#### Work instructions
Whenever the word "entry" appears in a line of the listing, copy that line.

#### Input records
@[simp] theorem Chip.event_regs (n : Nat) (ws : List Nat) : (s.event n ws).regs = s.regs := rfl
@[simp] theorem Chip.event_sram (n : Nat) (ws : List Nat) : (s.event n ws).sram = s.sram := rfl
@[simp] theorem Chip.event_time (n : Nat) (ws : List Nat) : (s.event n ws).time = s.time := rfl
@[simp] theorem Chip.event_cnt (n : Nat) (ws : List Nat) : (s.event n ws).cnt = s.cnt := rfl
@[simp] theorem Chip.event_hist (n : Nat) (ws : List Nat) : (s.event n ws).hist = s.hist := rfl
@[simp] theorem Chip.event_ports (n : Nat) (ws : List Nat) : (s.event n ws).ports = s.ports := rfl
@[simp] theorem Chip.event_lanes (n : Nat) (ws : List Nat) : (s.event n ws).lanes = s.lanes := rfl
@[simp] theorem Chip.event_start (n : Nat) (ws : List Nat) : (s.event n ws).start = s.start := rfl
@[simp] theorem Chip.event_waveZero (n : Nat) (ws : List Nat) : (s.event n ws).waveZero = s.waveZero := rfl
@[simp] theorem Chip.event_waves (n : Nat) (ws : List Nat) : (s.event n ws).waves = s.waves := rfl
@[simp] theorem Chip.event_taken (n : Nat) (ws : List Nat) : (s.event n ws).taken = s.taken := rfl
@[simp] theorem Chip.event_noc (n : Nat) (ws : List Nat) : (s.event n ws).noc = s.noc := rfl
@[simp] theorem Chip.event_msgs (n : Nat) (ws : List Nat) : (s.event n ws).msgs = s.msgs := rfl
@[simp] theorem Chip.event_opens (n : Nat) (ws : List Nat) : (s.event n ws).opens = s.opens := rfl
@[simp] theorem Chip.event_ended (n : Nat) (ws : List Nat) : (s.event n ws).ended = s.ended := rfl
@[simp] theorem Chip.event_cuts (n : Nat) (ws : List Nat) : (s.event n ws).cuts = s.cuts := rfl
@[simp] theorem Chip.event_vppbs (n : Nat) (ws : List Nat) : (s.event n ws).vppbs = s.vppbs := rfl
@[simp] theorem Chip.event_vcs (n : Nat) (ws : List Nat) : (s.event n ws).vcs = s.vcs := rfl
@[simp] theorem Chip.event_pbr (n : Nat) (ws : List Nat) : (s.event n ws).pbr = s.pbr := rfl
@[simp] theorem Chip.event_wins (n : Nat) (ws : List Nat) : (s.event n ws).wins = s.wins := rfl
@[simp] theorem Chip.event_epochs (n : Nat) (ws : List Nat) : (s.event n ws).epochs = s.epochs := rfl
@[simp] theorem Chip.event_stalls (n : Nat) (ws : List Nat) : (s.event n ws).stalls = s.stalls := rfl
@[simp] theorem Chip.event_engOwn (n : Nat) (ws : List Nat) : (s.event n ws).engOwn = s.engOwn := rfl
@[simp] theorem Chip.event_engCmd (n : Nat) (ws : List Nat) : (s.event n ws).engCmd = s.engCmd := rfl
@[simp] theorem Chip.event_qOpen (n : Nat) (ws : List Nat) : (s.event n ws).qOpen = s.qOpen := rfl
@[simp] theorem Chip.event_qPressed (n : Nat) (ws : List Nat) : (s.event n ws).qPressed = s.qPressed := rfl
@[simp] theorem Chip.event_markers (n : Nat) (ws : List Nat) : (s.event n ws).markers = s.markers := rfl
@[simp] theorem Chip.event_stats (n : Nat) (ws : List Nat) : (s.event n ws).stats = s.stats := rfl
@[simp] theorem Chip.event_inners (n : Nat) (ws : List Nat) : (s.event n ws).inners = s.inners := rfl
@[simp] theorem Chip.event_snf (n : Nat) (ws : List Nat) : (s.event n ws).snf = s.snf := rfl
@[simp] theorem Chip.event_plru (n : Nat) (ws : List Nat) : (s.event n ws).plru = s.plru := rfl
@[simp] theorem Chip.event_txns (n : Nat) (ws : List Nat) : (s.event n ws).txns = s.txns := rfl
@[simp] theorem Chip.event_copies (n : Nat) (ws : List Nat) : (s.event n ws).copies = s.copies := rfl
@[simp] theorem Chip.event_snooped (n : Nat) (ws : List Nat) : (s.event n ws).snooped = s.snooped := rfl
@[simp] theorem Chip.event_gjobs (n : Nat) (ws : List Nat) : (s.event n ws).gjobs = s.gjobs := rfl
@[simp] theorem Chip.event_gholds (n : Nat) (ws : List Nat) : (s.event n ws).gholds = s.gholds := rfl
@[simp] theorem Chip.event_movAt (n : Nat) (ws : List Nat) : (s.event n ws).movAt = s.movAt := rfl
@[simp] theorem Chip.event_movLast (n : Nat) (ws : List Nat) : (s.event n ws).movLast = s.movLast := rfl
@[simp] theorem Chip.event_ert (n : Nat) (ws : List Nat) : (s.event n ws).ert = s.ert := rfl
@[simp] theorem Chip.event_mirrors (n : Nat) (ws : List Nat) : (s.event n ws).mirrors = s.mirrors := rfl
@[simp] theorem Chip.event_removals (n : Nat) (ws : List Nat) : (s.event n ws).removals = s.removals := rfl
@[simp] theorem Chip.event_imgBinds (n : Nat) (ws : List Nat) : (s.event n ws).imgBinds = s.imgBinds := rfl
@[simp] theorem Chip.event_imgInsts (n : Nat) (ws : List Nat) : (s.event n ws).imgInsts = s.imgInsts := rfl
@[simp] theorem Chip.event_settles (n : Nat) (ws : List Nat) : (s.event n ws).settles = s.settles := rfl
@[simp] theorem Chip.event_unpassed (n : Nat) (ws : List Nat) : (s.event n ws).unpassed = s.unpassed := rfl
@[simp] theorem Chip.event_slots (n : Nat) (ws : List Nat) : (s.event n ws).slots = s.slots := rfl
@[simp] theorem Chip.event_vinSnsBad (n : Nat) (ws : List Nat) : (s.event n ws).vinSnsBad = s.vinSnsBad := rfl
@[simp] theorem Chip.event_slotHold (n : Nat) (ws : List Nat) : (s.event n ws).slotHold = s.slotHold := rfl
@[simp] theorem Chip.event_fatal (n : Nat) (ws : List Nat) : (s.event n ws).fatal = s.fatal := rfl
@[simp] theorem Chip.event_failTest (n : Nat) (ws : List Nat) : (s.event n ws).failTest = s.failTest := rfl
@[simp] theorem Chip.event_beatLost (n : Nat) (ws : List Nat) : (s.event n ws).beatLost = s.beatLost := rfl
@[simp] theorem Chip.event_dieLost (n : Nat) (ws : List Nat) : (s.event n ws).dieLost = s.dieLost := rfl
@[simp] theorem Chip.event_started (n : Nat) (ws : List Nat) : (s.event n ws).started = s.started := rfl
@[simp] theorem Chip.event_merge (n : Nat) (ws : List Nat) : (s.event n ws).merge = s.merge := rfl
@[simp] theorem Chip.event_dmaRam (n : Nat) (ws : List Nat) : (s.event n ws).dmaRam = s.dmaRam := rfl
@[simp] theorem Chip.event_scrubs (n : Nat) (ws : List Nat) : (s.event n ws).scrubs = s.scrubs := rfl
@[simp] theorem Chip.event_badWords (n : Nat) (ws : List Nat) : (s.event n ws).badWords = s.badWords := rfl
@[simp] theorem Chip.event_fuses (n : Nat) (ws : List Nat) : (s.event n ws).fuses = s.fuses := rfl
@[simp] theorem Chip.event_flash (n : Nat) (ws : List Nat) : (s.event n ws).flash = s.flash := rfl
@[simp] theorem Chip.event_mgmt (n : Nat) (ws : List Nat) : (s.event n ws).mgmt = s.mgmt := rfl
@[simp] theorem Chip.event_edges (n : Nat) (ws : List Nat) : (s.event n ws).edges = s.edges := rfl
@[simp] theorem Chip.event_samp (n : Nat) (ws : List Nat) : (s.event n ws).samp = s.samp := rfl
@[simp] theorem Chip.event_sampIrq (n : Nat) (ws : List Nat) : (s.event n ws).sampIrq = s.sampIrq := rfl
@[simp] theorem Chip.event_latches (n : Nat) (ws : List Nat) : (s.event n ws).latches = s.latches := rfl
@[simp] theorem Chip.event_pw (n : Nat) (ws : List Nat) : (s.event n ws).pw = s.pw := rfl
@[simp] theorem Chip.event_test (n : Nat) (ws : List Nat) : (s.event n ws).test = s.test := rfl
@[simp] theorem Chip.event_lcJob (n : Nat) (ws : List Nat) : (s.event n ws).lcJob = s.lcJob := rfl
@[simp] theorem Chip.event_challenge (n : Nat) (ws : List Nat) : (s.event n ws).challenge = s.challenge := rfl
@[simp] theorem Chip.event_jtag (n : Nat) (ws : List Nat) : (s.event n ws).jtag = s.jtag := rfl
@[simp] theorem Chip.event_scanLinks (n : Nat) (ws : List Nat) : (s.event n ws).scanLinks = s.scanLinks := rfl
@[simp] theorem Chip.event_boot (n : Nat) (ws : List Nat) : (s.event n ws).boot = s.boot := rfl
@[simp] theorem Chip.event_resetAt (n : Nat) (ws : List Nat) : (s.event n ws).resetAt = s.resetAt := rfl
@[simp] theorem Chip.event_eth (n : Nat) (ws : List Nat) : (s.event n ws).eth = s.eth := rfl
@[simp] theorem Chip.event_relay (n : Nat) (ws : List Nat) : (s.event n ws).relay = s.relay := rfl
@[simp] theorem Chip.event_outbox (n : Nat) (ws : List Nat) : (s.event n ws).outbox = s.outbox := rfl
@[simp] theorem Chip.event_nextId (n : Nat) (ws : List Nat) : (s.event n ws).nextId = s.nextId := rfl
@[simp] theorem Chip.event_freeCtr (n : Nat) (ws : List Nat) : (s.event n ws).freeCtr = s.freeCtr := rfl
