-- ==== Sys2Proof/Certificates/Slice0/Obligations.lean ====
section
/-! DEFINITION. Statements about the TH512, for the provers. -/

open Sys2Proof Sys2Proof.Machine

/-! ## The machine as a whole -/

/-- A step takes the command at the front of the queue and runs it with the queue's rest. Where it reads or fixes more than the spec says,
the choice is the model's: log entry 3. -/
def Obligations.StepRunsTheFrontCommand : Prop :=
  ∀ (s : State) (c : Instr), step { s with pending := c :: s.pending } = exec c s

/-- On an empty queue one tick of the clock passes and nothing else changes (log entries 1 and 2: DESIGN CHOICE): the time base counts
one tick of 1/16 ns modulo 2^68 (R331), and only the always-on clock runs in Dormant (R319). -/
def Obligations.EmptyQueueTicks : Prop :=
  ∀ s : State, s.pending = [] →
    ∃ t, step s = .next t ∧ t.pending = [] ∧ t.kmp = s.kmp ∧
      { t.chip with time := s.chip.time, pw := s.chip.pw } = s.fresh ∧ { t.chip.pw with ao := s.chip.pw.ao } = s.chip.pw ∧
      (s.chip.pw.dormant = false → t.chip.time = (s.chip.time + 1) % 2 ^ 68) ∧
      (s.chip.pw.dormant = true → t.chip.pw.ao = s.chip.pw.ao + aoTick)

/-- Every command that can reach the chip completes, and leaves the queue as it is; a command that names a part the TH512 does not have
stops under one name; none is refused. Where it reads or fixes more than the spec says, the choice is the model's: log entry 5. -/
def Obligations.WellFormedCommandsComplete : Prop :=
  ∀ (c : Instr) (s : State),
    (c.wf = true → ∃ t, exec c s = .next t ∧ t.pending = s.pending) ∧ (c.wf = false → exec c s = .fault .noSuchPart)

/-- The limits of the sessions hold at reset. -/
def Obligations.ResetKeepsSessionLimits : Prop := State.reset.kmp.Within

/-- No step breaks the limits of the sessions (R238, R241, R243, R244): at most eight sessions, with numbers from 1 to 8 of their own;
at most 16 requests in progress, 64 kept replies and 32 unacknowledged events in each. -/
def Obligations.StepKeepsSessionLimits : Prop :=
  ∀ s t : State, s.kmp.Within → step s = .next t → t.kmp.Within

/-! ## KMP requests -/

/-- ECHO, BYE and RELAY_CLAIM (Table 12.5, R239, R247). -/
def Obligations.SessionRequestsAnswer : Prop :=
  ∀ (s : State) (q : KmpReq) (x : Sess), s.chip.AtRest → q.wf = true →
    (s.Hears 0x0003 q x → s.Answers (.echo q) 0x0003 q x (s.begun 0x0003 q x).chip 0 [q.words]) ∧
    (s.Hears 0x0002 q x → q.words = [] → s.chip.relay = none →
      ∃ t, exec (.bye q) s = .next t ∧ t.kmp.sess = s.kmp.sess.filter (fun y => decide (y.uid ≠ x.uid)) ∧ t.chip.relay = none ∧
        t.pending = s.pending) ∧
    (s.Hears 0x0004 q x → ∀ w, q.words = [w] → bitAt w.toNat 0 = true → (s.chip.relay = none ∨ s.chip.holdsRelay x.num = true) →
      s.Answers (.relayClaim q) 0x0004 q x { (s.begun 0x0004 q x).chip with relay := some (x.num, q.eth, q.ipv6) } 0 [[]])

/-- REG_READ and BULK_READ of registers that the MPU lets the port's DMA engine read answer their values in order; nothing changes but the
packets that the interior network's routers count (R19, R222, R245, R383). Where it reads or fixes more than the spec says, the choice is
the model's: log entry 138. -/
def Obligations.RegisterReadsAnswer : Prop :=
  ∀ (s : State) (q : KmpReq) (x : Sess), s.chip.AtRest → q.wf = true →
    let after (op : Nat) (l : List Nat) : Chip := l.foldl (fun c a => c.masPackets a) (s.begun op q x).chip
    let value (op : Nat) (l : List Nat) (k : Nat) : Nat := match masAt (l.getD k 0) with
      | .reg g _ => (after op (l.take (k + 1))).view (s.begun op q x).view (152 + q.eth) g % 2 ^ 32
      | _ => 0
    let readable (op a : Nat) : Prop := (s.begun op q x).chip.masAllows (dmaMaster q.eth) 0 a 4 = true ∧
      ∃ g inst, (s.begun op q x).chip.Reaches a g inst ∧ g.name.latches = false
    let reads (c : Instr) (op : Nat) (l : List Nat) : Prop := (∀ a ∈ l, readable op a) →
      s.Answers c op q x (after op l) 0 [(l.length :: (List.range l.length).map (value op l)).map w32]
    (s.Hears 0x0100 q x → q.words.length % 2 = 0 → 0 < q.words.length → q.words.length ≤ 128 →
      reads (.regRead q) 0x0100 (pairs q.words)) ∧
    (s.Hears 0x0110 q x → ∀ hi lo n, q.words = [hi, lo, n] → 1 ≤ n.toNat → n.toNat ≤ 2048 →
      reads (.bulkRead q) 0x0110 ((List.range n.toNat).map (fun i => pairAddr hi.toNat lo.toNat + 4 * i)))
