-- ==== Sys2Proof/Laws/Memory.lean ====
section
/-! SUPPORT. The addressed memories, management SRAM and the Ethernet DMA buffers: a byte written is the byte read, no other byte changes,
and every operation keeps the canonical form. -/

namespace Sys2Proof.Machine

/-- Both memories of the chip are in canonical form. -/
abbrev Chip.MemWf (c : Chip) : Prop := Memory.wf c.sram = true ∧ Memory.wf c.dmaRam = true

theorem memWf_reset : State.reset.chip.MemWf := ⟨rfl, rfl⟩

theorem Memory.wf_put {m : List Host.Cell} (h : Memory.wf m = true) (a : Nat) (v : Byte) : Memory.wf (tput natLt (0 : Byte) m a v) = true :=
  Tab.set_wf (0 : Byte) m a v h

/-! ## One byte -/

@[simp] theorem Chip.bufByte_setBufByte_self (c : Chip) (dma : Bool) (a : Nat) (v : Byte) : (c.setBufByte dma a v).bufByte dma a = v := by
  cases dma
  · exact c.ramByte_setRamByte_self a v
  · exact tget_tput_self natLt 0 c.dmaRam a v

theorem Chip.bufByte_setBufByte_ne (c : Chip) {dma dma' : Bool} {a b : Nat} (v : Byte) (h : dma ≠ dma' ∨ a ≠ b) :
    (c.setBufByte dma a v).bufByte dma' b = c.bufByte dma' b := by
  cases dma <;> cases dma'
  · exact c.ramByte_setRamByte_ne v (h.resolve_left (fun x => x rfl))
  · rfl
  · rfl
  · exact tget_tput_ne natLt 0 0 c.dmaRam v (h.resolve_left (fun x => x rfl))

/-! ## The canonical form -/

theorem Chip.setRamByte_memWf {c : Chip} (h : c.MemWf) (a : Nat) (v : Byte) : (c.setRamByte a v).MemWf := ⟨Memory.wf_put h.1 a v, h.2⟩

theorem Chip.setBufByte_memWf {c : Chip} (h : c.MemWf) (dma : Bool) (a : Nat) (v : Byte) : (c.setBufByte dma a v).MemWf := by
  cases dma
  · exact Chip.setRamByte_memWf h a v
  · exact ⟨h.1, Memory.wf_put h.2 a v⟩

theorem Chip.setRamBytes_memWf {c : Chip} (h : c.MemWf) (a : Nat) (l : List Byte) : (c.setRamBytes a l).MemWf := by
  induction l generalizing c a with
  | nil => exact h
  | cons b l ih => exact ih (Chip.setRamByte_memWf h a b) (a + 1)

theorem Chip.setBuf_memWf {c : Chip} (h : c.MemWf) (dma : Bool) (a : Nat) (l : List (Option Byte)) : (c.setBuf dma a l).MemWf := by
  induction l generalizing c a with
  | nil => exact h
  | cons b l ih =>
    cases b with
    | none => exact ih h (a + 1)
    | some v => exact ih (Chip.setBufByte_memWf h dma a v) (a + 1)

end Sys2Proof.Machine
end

#### Finished exercise
the choice is the model's: log entry 3. -/
stops under one name; none is refused. Where it reads or fixes more than the spec says, the choice is the model's: log entry 5. -/
the model's: log entry 138. -/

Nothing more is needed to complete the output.